He was born in Kirkcudbright, Scotland, the son of a Scottish gardener. At the age of 12 he entered the British merchant marine[?] and went to sea for the first time, as a cabin boy. In 1773, as the commander of a merchant vessel, he killed a mutinous crewman at Tobago in the West Indies and, rather than stay in prison and wait for trial, he fled to North America. At the outbreak of war between the 13 American Colonies and the Kingdom of Great Britain in 1775, John Paul Jones went to Philadelphia, Pennsylvania, and, with the help of two friendly members of the Continental Congress, obtained a Lieutenant's commission in the Continental Navy[?].
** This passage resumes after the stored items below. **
-- ==== Sys2Proof/Decode.lean ====
section
/-! DEFINITION. Decoding of instruction words, anvil words and clause headers, total and rejecting by name (R19, R26 to R44),
and the encoder beside it. Words are read as numbers, bit 0 the least significant; fields are `fld w lo n`. -/

namespace Sys2Proof

/-- Why a word is no instruction (R44). -/
inductive Reject where
  | short      -- parcels missing
  | subop      -- a sub-op or opcode with no instruction
  | reserved   -- a nonzero reserved or spare bit
  | code       -- a condition, format, mode, scope, kind, size, aop or register code out of range
  | operand    -- well-formedness (`Instr.wf`)
  deriving DecidableEq, Repr

abbrev Dec := Except Reject Instr

/-- A code that must be one of a list. -/
def need {α : Type} (x : Option α) (k : α → Dec) : Dec :=
  match x with
  | some v => k v
  | none => .error .code

/-- Spare bits must be zero. -/
def zero (c : Bool) (k : Dec) : Dec := if c then k else .error .reserved

/-- bk and b of a lane instruction (R29). -/
def decLaneB (w : Nat) : LaneB :=
  if fld w 31 1 = 0 then .v (fin w 24 7) else if fld w 30 1 = 0 then .s (fin w 24 6) else .c (fin w 24 6)

/-- b of an instruction that takes a scalar register or constant. -/
def decSclB (w : Nat) : SclB := if fld w 30 1 = 0 then .s (fin w 24 6) else .c (fin w 24 6)

/-- bk and b as one field of 8 bits at bit 24. -/
def LaneB.code : LaneB → Nat
  | .v r => r.val
  | .s r => 128 + r.val
  | .c k => 192 + k.val

/-- b alone, 7 bits at bit 24: bit 31 is bk = 1 or the width bit, and belongs to the instruction. -/
def SclB.code : SclB → Nat
  | .s r => r.val
  | .c k => 64 + k.val

def SReg.code : SReg → Nat
  | .laneid => 0
  | .lanepos => 1
  | .groupid => 2
  | .teamid => 3
  | .gridSize => 4
  | .coreId => 5
  | .partitionId => 6
  | .gwidth => 7
  | .ordinal => 8
  | .fpstat => 9
  | .clock => 10
  | .trapCause => 16
  | .trapPc => 17
  | .trapLanes => 18
  | .trapAddr => 19
  | .trapInfo => 20
  | .featBase => 32
  | .featExt0 => 33
  | .featExt1 => 34
  | .featExt2 => 35
  | .featExt3 => 36

def SReg.ofCode : Nat → Option SReg
  | 0 => some .laneid
  | 1 => some .lanepos
  | 2 => some .groupid
  | 3 => some .teamid
  | 4 => some .gridSize
  | 5 => some .coreId
  | 6 => some .partitionId
  | 7 => some .gwidth
  | 8 => some .ordinal
  | 9 => some .fpstat
  | 10 => some .clock
  | 16 => some .trapCause
  | 17 => some .trapPc
  | 18 => some .trapLanes
  | 19 => some .trapAddr
  | 20 => some .trapInfo
  | 32 => some .featBase
  | 33 => some .featExt0
  | 34 => some .featExt1
  | 35 => some .featExt2
  | 36 => some .featExt3
  | _ => none

def Fmt.code : Fmt → Nat
  | .f32 => 0
  | .f16 => 1
  | .bf16 => 2
  | .f64 => 3
  | .e8m10 => 4
  | .e5m2 => 5
  | .e4m3 => 6
  | .e3m2 => 7
  | .e2m3 => 8
  | .e2m1 => 9
  | .i8 => 10
  | .u8 => 11
  | .i4 => 12
  | .u4 => 13
  | .s32 => 14
  | .z32 => 15

def Fmt.ofCode : Nat → Option Fmt
  | 0 => some .f32
  | 1 => some .f16
  | 2 => some .bf16
  | 3 => some .f64
  | 4 => some .e8m10
  | 5 => some .e5m2
  | 6 => some .e4m3
  | 7 => some .e3m2
  | 8 => some .e2m3
  | 9 => some .e2m1
  | 10 => some .i8
  | 11 => some .u8
  | 12 => some .i4
  | 13 => some .u4
  | 14 => some .s32
  | 15 => some .z32
  | _ => none

def FTy.code : FTy → Nat
  | .f32 => 0
  | .f16 => 1
  | .bf16 => 2
  | .f64 => 3

def FTy.ofCode : Nat → Option FTy
  | 0 => some .f32
  | 1 => some .f16
  | 2 => some .bf16
  | 3 => some .f64
  | _ => none

def RMode.code : RMode → Nat
  | .rne => 0
  | .rz => 1
  | .rp => 2
  | .rm => 3

def RMode.ofCode : Nat → Option RMode
  | 0 => some .rne
  | 1 => some .rz
  | 2 => some .rp
  | 3 => some .rm
  | _ => none

def CvtMode.code : CvtMode → Nat
  | .rne => 0
  | .rz => 1
  | .rp => 2
  | .rm => 3
  | .rneSat => 4
  | .rzSat => 5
He soon made a reputation. The year following he became captain of the sloop USS Providence[?]. In his first adventure aboard the Providence he destroyed the British fisheries in Nova Scotia and captured 16 British prize ships.
In 1777 he took command of the sloop Ranger. Sailing to France in 1778, Jones received from the French the first salute given to the new American flag by a foreign warship[?]. During the spring he terrorized the coastal population of Scotland and England by making daring raids ashore and destroying many British vessels.
In 1779 Captain Jones took command of the USS Bonhomme Richard, a merchant ship rebuilt and gifted to America by French shipping magnate, Jacques-Donatien Le Ray. On September 23 of that year, Jones encountered the British frigate HMS Serapis[?] in the North Sea. Sailing in close, Captain Jones had his men lash the Bonhomme Richard to the British ship, fighting the battle at point-blank range. During the fight, two of his cannon exploded, and the British captain demanded to know from Jones if he was then ready to surrender. John Paul Jones' now famous response was: "Sir, I have not yet begun to fight." The American crew eventually boarded and took control of the Serapis and from its deck they watched the USS Bonhomme Richard sink to the bottom of the North Sea.
In 1792 Jones was appointed U.S. Consul to Algiers, but on July 18 he died before the commission arrived. He was buried in Paris, France, but in 1905 his remains were removed from his long-forgotton grave and brought to the United States where, in 1913, he was interred in the Chapel of the United States Naval Academy at Annapolis, Maryland.